Together with the fall of the centralized structure of the hierarchy there falls also the Latin church-language which the clergy alone understood. If only the divine Word is to rule in the Church it must be heard and understood by all in their native tongues. Therefore with the Reformation there commenced an unprecedented amount of activity in translating, totally apart from Luther himself. Swedes and Finns, Poles, Magyars, the Slovaks, Slovenes, Croats, the Prussians, Lithuanians, Latvians, Estonians received for the first time their own formal written language, their first grammars, largely through the activity of Lutheran preachers. And from these also came the first printed matter in their own tongue. Through the Lutheran Reformation all these languages became bearers of divine, eternal content, and in this way for the first time these peoples were drawn into the complete and equal spiritual birthright which they shared together with all the rest.


THE WORLD

This demonstrates concretely that the effect of the ecclesiastical upheaval neither did nor could confine itself to the narrower ecclesiastical realm. The claims of the Lutheran Reformation directed themselves not to the hierarchical powers as had all previous attempts, nor only to the civil representatives of Christendom, but to all believers. Taking the place of the scientific apologetic literature of the imperial publicists and of the council era of the fourteenth and fifteenth centuries, are now the reformatory pamphlets which everyone understands. Within two weeks after they left the presses, Luther’s popular writings are known from Madrid to Riga, from Amsterdam and Copenhagen to Venice. They are voluminously reproduced. Already in the year 1522 the shoemaker and poet Hans Sachs of Nuremberg calls forty of Luther’s booklets his own. With the help of the press there emerged from the debate and discussion for the first time a European public opinion.

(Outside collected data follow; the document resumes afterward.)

-- ==== Sys2Proof/Machine/Decoder.lean ====
section
/-! DEFINITION. The decoder (spec/44_decoder.md R220 to R232): start, header, one symbol, expansion, dictionary growth,
and the meanings of the tokens and of the decoder's rows. -/

namespace Sys2Proof.Machine

/-- A decoder with another common part. -/
def Decoder.setCodec (d : Decoder) (c : Codec) : Decoder := { d with codec := c }

/-- An operation on the decoder's common part. -/
def Decoder.onCodec {α : Type} (d : Decoder) (f : Codec → Ans Codec α) : Ans Decoder α :=
  (f d.codec).within d.setCodec

/-- `raise Fail(cause)` in a decoder's rule (R276). -/
def Decoder.raiseFail (cause : Cause) (d : Decoder) : Decoder := d.setCodec (d.codec.raiseFail cause)

/-- `SinkPush(b)` in a decoder's rule (R121). -/
def Decoder.sinkPush (b : Byte) (d : Decoder) : Ans Decoder Unit := d.onCodec fun c => c.sinkPush b

/-- `phase <- X`. -/
def Decoder.goto (ph : Phase) (d : Decoder) : Decoder := d.setCodec { d.codec with phase := ph }

/-! ### Start and header -/

/-- `DEC_START` (R220). -/
def Decoder.start (d : Decoder) : Decoder :=
  { d with
    codec := { d.codec with buf := { acc := 0, nbits := 0 }, phase := .dHdr }
    prev := none
    sp := 0 }

/-- The `HDR` token with byte `b` (R221): the whole byte is compared. -/
def Decoder.header (b : Byte) (d : Decoder) : Ans Decoder Unit :=
  if isLegalMaxbits b.toNat then
    .ok () (((d.setDict (d.codec.dict.configure b.toNat)).dictReset).goto .dSymbol)
  else .failed (d.raiseFail .badHeader)

/-- `D_HDR` (R221): the header byte is pulled; without one, `TRUNCATED`. -/
def Decoder.hdr (d : Decoder) : Ans Decoder Unit :=
  match d.codec.srcPull with
  | (none, c) => .failed ((d.setCodec c).raiseFail .truncated)
  | (some b, c) => (d.setCodec c).header b

/-! ### Expansion (R229) -/

/-- `while c >= 258`: the walk to the root, each `term[c]` onto the stack; the answer is the code the chain ends in.
The guard `sp == MAX - 258` is the rule's; the fuel is one more than the iterations it allows. The pair of a code that is
not assigned is unspecified, also where a `DICT_RESET` or an earlier run left one in the slot (R47, R160, U10): a read of
it is the fault (log entry 2). -/
def Decoder.walk : Nat → Code → Decoder → Ans Decoder Code
  | 0, c, d => if Config.firstString ≤ c.toNat then .failed (d.raiseFail .badCode) else .ok c d
  | fuel + 1, c, d =>
    if Config.firstString ≤ c.toNat then
      if d.sp.toNat = d.codec.dict.max.toNat - Config.firstString then .failed (d.raiseFail .badCode)
      else
        match d.codec.dict.pair c with
        | some (p, b) =>
          Decoder.walk fuel p
            { d with
              stk := writeMem d.stk d.sp.toNat b
              sp := BitVec.ofNat 17 (d.sp.toNat + 1) }
        | none => .fault .unspecifiedRead
    else .ok c d

/-- `while sp > 0: sp <- sp - 1; SinkPush(stk[sp])`, the argument being `sp`. -/
def Decoder.popAll : Nat → Decoder → Ans Decoder Unit
  | 0, d => .ok () d
  | k + 1, d =>
    match readMem d.stk k with
    | some b => (({ d with sp := BitVec.ofNat 17 k } : Decoder).sinkPush b).bind fun _ d => Decoder.popAll k d
    | none => .fault .unspecifiedRead

/-- `EXPAND(c)` (R229): pushes `string(c)`; the answer is its first byte. -/
def Decoder.expand (c : Code) (d : Decoder) : Ans Decoder Byte :=
  (Decoder.walk (d.codec.dict.max.toNat - Config.firstString + 1) c { d with sp := 0 }).bind fun root d =>
  if isDataCode root then
    (d.sinkPush (root.setWidth 8)).bind fun _ d =>
    (Decoder.popAll d.sp.toNat d).bind fun _ d => .ok (root.setWidth 8) d
  else .failed (d.raiseFail .badCode)

/-! ### Tokens -/

/-- `LIT(c)` (R226). -/
def Decoder.lit (b : Byte) (d : Decoder) : Ans Decoder Byte := (d.sinkPush b).bind fun _ d => .ok b d

/-- `STR(c)`, ordinary (R227). -/
def Decoder.str (c : Code) (d : Decoder) : Ans Decoder Byte :=
  if d.codec.dict.assigned c then d.expand c else .failed (d.raiseFail .badCode)

/-- `c` is the pending code (R225): the slot the insertion with prefix `prev` will take. There is none while
`prev` is none. -/
def Decoder.isPending (c : Code) (d : Decoder) : Bool :=
  match d.prev with
  | some p => d.codec.dict.pending p == some c
  | none => false

/-- `KWKWK` (R228): `string(prev)` and then its own first byte. With `prev` none no code is pending, and a code that
is neither assigned nor pending fails with `BAD_CODE` (spec/30_encoding.md R97). -/
def Decoder.kwkwk (d : Decoder) : Ans Decoder Byte :=
  match d.prev with
  | some p => (d.expand p).bind fun fb d => (d.sinkPush fb).bind fun _ d => .ok fb d
  | none => .failed (d.raiseFail .badCode)

/-- A string token: KwKwK if its code is the pending one, ordinary if not (spec/30_encoding.md R95). -/
def Decoder.strToken (c : Code) (d : Decoder) : Ans Decoder Byte :=
  if d.isPending c then d.kwkwk else d.str c

/-- `CLEAR` (R224). -/
def Decoder.clear (d : Decoder) : Decoder := { d.dictReset with prev := none }

/-! ### One symbol -/

/-- `DEC_INSERT(fb)` (R230). -/
def Decoder.decInsert (fb : Byte) (d : Decoder) : Ans Decoder (Option Code) :=
  match d.prev with
  | some p => d.dictInsert p fb
  | none => .ok none d

/-- `DEC_NEXT(c)` (R231). -/
def Decoder.decNext (c : Code) (d : Decoder) : Decoder :=
  { d.setDict d.codec.dict.alphaStep with prev := some c }

/-- The token of a data code (R225): the pending code is tested first, with the dictionary as it stands. -/
def Decoder.dataToken (c : Code) (d : Decoder) : Ans Decoder Byte :=
  if d.isPending c then d.kwkwk
  else if c.toNat ≤ 255 then d.lit (c.setWidth 8)
  else d.str c

/-- `DATA(c)` (R225). -/
def Decoder.data (c : Code) (d : Decoder) : Ans Decoder Unit :=
  (d.dataToken c).bind fun fb d => (d.decInsert fb).bind fun _ d => .ok () (d.decNext c)

/-- What `D_SYMBOL` does with the code it read (R222). -/
def Decoder.symbol (c : Code) (d : Decoder) : Ans Decoder Unit :=
  if c.toNat = Config.endOfStream then .ok () (d.setCodec d.codec.finish)
  else if c.toNat = Config.clear then .ok () (d.clear.goto .dSymbol)
  else (d.data c).bind fun _ d => .ok () (d.goto .dSymbol)

/-- `D_SYMBOL` (R222). -/
def Decoder.dSymbol (d : Decoder) : Ans Decoder Unit :=
  (d.onCodec fun x => x.abDec x.dict.n.toNat).bind fun v d => d.symbol (BitVec.ofNat 16 v)

/-! ### Meanings -/

/-- `HDR` (R221). -/
def execHdr (b : Byte) (s : State) : Host.Outcome State Fault Refusal :=
  onDec s (fun d => d.header b) fun _ => .unit

/-- `LIT` (R226): pushes the byte; the result is `fb`. -/
def execLit (b : Byte) (s : State) : Host.Outcome State Fault Refusal :=
  onDec s (fun d => d.lit b) .byte

/-- `CLEAR` (R224). -/
def execClear (s : State) : Host.Outcome State Fault Refusal :=
  onDec s (fun d => .ok () d.clear) fun _ => .unit

/-- `END` (R223): `finish(success)`. -/
def execEndTok (s : State) : Host.Outcome State Fault Refusal :=
  onDec s (fun d => .ok () (d.setCodec d.codec.finish)) fun _ => .unit

/-- `STR` (R227): the row of the ordinary case. The two string rows are one token whose case the decoder's state
selects (log entry 12); the result is `fb`. -/
def execStr (c : Code) (s : State) : Host.Outcome State Fault Refusal :=
  onDec s (fun d => d.strToken c) .byte

/-- `STR (KwKwK)` (R228): the row of the pending case. -/
def execStrKwKwK (c : Code) (s : State) : Host.Outcome State Fault Refusal :=
  onDec s (fun d => d.strToken c) .byte

/-- `PAD` (R232): the decoder reads nothing after `END`, so the padding has no effect at all. -/
def execPad (_j : BitVec 3) (s : State) : Host.Outcome State Fault Refusal := .next s

/-- `DEC_START` (R220). -/
def execDecStart (s : State) : Host.Outcome State Fault Refusal :=
  onDec s (fun d => .ok () d.start) fun _ => .unit

/-- `D_HDR` (R221). -/
def execDHdr (s : State) : Host.Outcome State Fault Refusal :=
  onDec s (fun d => d.hdr) fun _ => .unit

/-- `D_SYMBOL` (R222). -/
def execDSymbol (s : State) : Host.Outcome State Fault Refusal :=
  onDec s (fun d => d.dSymbol) fun _ => .unit

/-- `DATA(c)` (R225). -/
def execData (c : Code) (s : State) : Host.Outcome State Fault Refusal :=
  onDec s (fun d => d.data c) fun _ => .unit

/-- `EXPAND(c)` (R229): the result is the first byte. -/
def execExpand (c : Code) (s : State) : Host.Outcome State Fault Refusal :=
  onDec s (fun d => d.expand c) .byte

/-- `DEC_INSERT(fb)` (R230): the result is the slot used, if any. -/
def execDecInsert (fb : Byte) (s : State) : Host.Outcome State Fault Refusal :=
  onDec s (fun d => d.decInsert fb) codeResult

/-- `DEC_NEXT(c)` (R231). -/
def execDecNext (c : Code) (s : State) : Host.Outcome State Fault Refusal :=
  onDec s (fun d => .ok () (d.decNext c)) fun _ => .unit

end Sys2Proof.Machine
end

Even without the Reformation that would have happened sometime, though scarcely at this pace; but it was of great importance that in this most critical time, all levels of society suddenly became vocal all at once. In the later age of absolutism public opinion suffered a setback, as happened again for a few years in Germany in the recent past. But on the whole these were only episodes. The theoreticians of public opinion since the 17th century have elevated this into a science, but it was practiced already in the Reformation, at least in church affairs, and the world today still thrives on what was accomplished then. For in that moment when the total passion for reform hit the church, there was no area of public or private life that was not thereby affected. The result amounted to an unraveling which was no less consequential for all secular structures of society than it was for the Church.

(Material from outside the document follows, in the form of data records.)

-- ==== Sys2Proof/Machine/Agents.lean ====
section
/-! DEFINITION. Who acts next and what it does (spec/00_scope.md R6; spec/45_commands.md R252, R256; spec/10_state.md
R40): the schedule, the rule a phase selects, `CMD` writes, `STATUS` reads, the reset input, the host's wiring; and
the placing of one instruction where the machine takes its next one. -/

namespace Sys2Proof.Machine

/-! ### What the next instruction is -/

/-- The rule the phase of an instance selects (R40); `IDLE`, `DONE`, `FAILED` have no step, and neither kind of
instance has the other's phases. -/
def phaseInstr : Side → Phase → Option Instr
  | .enc, .eFirst => some .eFirst
  | .enc, .eNext => some .eNext
  | .dec, .dHdr => some .dHdr
  | .dec, .dSymbol => some .dSymbol
  | _, _ => none

/-- The command a write of `CMD` starts: a byte for the other kind of instance is ignored (R252). -/
def cmdInstr (side : Side) (b : Byte) : Option Instr :=
  match side, decodeCmd b with
  | .enc, .compress m ig => some (.compress m ig)
  | .dec, .decompress ig => some (.decompress ig)
  | _, _ => none

/-- Who steps when nothing is scheduled: the encoder while it is busy, else the decoder (log entry 9). -/
def State.turn (s : State) : Option Side :=
  if s.enc.codec.busy then some .enc
  else if s.dec.codec.busy then some .dec
  else none

/-- The instruction the next step executes, if the next event is a command or a step of an instance. -/
def State.nextInstr (s : State) : Option Instr :=
  match s.sched with
  | [] => s.turn.bind fun side => phaseInstr side (s.codec side).phase
  | .run side :: _ => phaseInstr side (s.codec side).phase
  | .writeCmd side b :: _ => cmdInstr side b
  | .readStatus _ :: _ => none
  | .assertReset _ :: _ => none
  | .connect _ _ _ _ :: _ => none
  | .focus _ _ :: _ => none

/-- The state with the next event taken off the schedule. -/
def State.popped (s : State) : State := { s with sched := s.sched.tail }

/-! ### Host actions -/

/-- A step asked of an instance whose phase has none: it waits, unless the phase is one it cannot be in. -/
def waitStep (side : Side) (s : State) : Host.Outcome State Fault Refusal :=
  if (s.codec side).busy then .fault .wrongPhase else .next s

/-- The host reads `STATUS` (R256). -/
def readStatusStep (side : Side) (s : State) : Host.Outcome State Fault Refusal :=
  .next { s with hostStatus := (s.codec side).statusReg }

/-- The host asserts reset (R310). -/
def resetStep (side : Side) (s : State) : Host.Outcome State Fault Refusal :=
  match side with
  | .enc => .next { s with enc := s.enc.assertReset }
  | .dec => .next { s with dec := s.dec.assertReset }

/-- A port with a new source and a new, empty sink. -/
def Port.connect (source : List Byte) (status : SinkStatus) (answers : List SinkAnswer) (p : Port) : Port where
  source := source
  sink := []
  status := status
  answers := answers
  number := p.number
  draws := p.draws

/-- The host wires an instance that is not running (R314; log entry 20). -/
def connectStep (side : Side) (source : List Byte) (status : SinkStatus) (answers : List SinkAnswer) (s : State) :
    Host.Outcome State Fault Refusal :=
  let c := s.codec side
  if c.busy then .refused .portInUse
  else .next (s.setCodec side { c with port := c.port.connect source status answers })

/-- The focus goes to another instance of the block (R290; log entry 8). -/
def focusStep (side : Side) (k : Nat) (s : State) : Host.Outcome State Fault Refusal :=
  match side with
  | .enc =>
    match s.encRest[k]? with
    | some e => .next { s with enc := e, encRest := s.encRest.set k s.enc }
    | none => .refused .noSuchInstance
  | .dec =>
    match s.decRest[k]? with
    | some d => .next { s with dec := d, decRest := s.decRest.set k s.dec }
    | none => .refused .noSuchInstance

/-- A step that executes no instruction: a host action, an ignored command, an instance with nothing to do. -/
def State.hostStep (s : State) : Host.Outcome State Fault Refusal :=
  match s.sched with
  | [] =>
    match s.turn with
    | some side => waitStep side s
    | none => .next s
  | .run side :: _ => waitStep side s.popped
  | .writeCmd _ _ :: _ => .next s.popped
  | .readStatus side :: _ => readStatusStep side s.popped
  | .assertReset side :: _ => resetStep side s.popped
  | .connect side source status answers :: _ => connectStep side source status answers s.popped
  | .focus side k :: _ => focusStep side k s.popped

/-- One step of the block: the next instruction, or a host action. A reset (R310) is an event like the others, so it is
taken between two whole steps and never inside one, whose pulls and pushes happen all or not at all (log entry 10). -/
def State.advance (s : State) : Host.Outcome State Fault Refusal :=
  match s.nextInstr with
  | some i => exec i s.popped
  | none => s.hostStep

/-! ### Placing an instruction (log entry 17) -/

/-- An instance that is not running. -/
def Codec.atRest (c : Codec) : Codec := if c.busy then { c with phase := .idle } else c

/-- A `CMD` write as the next event, to an instance that will obey it. -/
def State.placeCmd (s : State) (b : Byte) : State :=
  let side := if b.getLsbD 0 then Side.dec else Side.enc
  { s.setCodec side (s.codec side).atRest with sched := [.writeCmd side b] }

/-- A decoder about to read its header byte. -/
def State.placeHdr (s : State) (b : Byte) : State :=
  let c := s.dec.codec
  { s.setCodec .dec { c with phase := .dHdr, port := { c.port with source := [b] } } with sched := [.run .dec] }

/-- A dictionary in which `v` is below the alphabet size, and assigned if it is a string code. -/
def Dict.withToken (d : Dict) (v : Code) : Dict :=
  if d.denotes v && decide (v.toNat < d.n.toNat) && (readMem d.pfx v.toNat).isSome && (readMem d.term v.toNat).isSome
  then d
  else if v.toNat < Config.firstString then d.clear
  else
    { d with
      maxbits := 16
      max := 65536
      pfx := [(v.toNat, 0)]
      term := [(v.toNat, 0)]
      nextFree := BitVec.ofNat 17 (v.toNat + 1)
      full := v.toNat + 1 == 65536
      n := BitVec.ofNat 17 (min (v.toNat + 2) 65536) }

/-- A decoder about to read a token whose code value is `v`. -/
def State.placeToken (s : State) (v : Code) : State :=
  let c := s.dec.codec
  let d := c.dict.withToken v
  let source := packBytes (codewordBits d.n.toNat v.toNat)
  { s with
    dec :=
      { s.dec with
        codec := { c with dict := d, buf := { acc := 0, nbits := 0 }, phase := .dSymbol, port := { c.port with source := source } }
        prev := if v.toNat < Config.firstString then s.dec.prev else some 0 }
    sched := [.run .dec] }

/-- The state in which the next step takes the instruction with these bits. -/
def State.place (s : State) (nbits w : Nat) : State :=
  if nbits = 8 then
    if isLegalMaxbits (w % 256) then s.placeHdr (BitVec.ofNat 8 w) else s.placeCmd (BitVec.ofNat 8 w)
  else if nbits = 16 then s.placeToken (BitVec.ofNat 16 w)
  else s

end Sys2Proof.Machine
end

Since the Church is therewith called back to her real commission in the area of the Kingdom of God, she turns loose the temporal realm which had been till now ruled or claimed by her. To let the devil have it? No. No one had such an insight into the nature of the destructive powers at work in the world as had Luther. The derision which the Enlightenment cast upon his pessimistic prophecies may well be a thing of the past for us. For to restrain these powers he had tirelessly called upon the power which was called by divine right and available for that purpose. That was for him God’s structures of governance (Obrigkeit). Governance had its commission, its worth, its power not from the Church but directly from God, and truly from Him. Therefore in the execution of its commission it is bound to God’s law. In accordance with this law the earthly world is kept in order, but this order (Ordnung) is different from the “Kingdom of Christ.” It is a stern law, the law of retaliation for good as for evil, the law of civil righteousness, of reciprocity of work and pay, guilt and atonement.

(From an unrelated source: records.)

/-- R226: `LIT` pushes its byte; the result is the byte. R227, R228: of the string tokens the pending code pushes
`string(prev)` and its first byte again, an assigned code pushes its own string, and a code that is neither fails with
`BAD_CODE` and pushes nothing. (log entry 4) -/
def Obligations.TokensPushTheirStrings : Prop :=
  (∀ s b, s.dec.codec.neverRefused = true →
    exec (.lit b) s = .next { s.setCodec .dec (s.dec.codec.pushed [b]) with result := .byte b }) ∧
  (∀ s c p string, isStringCode c = true → s.dec.prev = some p → s.dec.codec.dict.pending p = some c →
    s.dec.codec.neverRefused = true → s.dec.codec.dict.max.toNat ≤ 65536 → s.dec.codec.dict.string p = some string →
    ∃ stk fb,
      exec (.strKwKwK c) s =
        .next { s with
          dec := { s.dec with codec := s.dec.codec.pushed (string ++ [fb]), stk := stk, sp := 0 }
          result := .byte fb } ∧
      string.head? = some fb) ∧
  (∀ s c string, isStringCode c = true → (∀ p, s.dec.prev = some p → s.dec.codec.dict.pending p ≠ some c) →
    s.dec.codec.dict.assigned c = true → s.dec.codec.neverRefused = true → s.dec.codec.dict.max.toNat ≤ 65536 →
    s.dec.codec.dict.string c = some string →
    ∃ stk fb,
      exec (.str c) s =
        .next { s with
          dec := { s.dec with codec := s.dec.codec.pushed string, stk := stk, sp := 0 }, result := .byte fb } ∧
      string.head? = some fb) ∧
  (∀ s c, isStringCode c = true → (∀ p, s.dec.prev = some p → s.dec.codec.dict.pending p ≠ some c) →
    s.dec.codec.dict.assigned c = false →
    exec (.str c) s =
      .next { s with
        dec := { s.dec with codec := { s.dec.codec with phase := .failed, cause := 2 } }, result := .failed })

/-- R230, R231: `DEC_INSERT` inserts `(prev, fb)` if there is a `prev`, and otherwise nothing; `DEC_NEXT` steps `n`
and remembers the code. -/
def Obligations.DecoderGrowth : Prop :=
  (∀ s fb, s.dec.prev = none → exec (.decInsert fb) s = .next { s with result := .noCode }) ∧
  (∀ s fb p, s.dec.prev = some p → isDataCode p = true →
    exec (.decInsert fb) s = exec (.dictInsertGrowing .dec p fb) s ∧
    ∃ t, exec (.decInsert fb) s = .next t) ∧
  (∀ s c, isDataCode c = true →
    exec (.decNext c) s =
      .next { s with
        dec :=
          { s.dec with
            codec :=
              { s.dec.codec with
                dict :=
                  { s.dec.codec.dict with
                    n := BitVec.ofNat 17 (min (s.dec.codec.dict.n.toNat + 1) s.dec.codec.dict.max.toNat) } }
            prev := some c }
        result := .unit })

/-- R225: `DATA(c)` is the token, then `DEC_INSERT` of its first byte, then `DEC_NEXT(c)`; the pending code is told
before anything is expanded. With `prev` 256 or 257, which no run reaches, both sides draw the same free victim: log
entry 13, the model's choice. -/
def Obligations.DataIsTokenInsertNext : Prop :=
  ∀ s c fb s1 s2 s3, isDataCode c = true → (s.dec.prev.bind s.dec.codec.dict.pending = some c → isStringCode c = true) →
    exec (Decoder.dataTokenOf s.dec c) s = .next s1 → s1.result = .byte fb →
    exec (.decInsert fb) s1 = .next s2 → exec (.decNext c) s2 = .next s3 →
    exec (.data c) s = .next s3

/-- R225, R36: in a running decoder a data code the code allows completes: its string is pushed, and it is the new
`prev`, which denotes a string. -/
def Obligations.DataCompletes : Prop :=
  ∀ s c, s.dec.Inv → s.dec.codec.dict.Forest → s.dec.codec.phase = .dSymbol → isDataCode c = true →
    c.toNat < s.dec.codec.dict.n.toNat → s.dec.codec.neverRefused = true →
    ∃ d string, exec (.data c) s = .next { s with dec := d, result := .unit } ∧ d.Inv ∧ d.codec.dict.Forest ∧
      d.prev = some c ∧ d.codec.dict.string c = some string ∧
      d.codec.port.sink = s.dec.codec.port.sink ++ string

/-- R275, R276, R277: `raise Fail` writes the cause's code and the phase, `finish` the phase; nothing else changes.
(log entry 4) -/
def Obligations.FailureAndEnd : Prop :=
  ∀ s side,
    (∀ cause, exec (.raiseFail side cause) s =
      .next { s.setCodec side
          { s.codec side with
            phase := .failed
            cause := (match cause with | .badHeader => 1 | .badCode => 2 | .truncated => 3 | .sinkFail => 4) } with
        result := .failed }) ∧
    exec (.finish side) s = .next { s.setCodec side { s.codec side with phase := .done } with result := .unit }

When “structures of governance” are spoken of here this implies no preference for a certain form of government. No matter how often the contrary is asserted, Luther did not support the principle of monarchial legitimacy. “It is all the same to God,” he wrote in 1520, “where a kingdom comes from; He nevertheless wants to have it ruled.” For the political attitude of Lutheranism in the following century it is necessary to take note of Melanchthon’s influence at least as much as Luther’s. Melanchthon as a humanist was a republican from the bottom of his heart. Especially in reference to politics one can’t judge all of Lutheranism merely on the basis of German situations. Lutheran ethics allow plenty of room for very divergent political possibilities.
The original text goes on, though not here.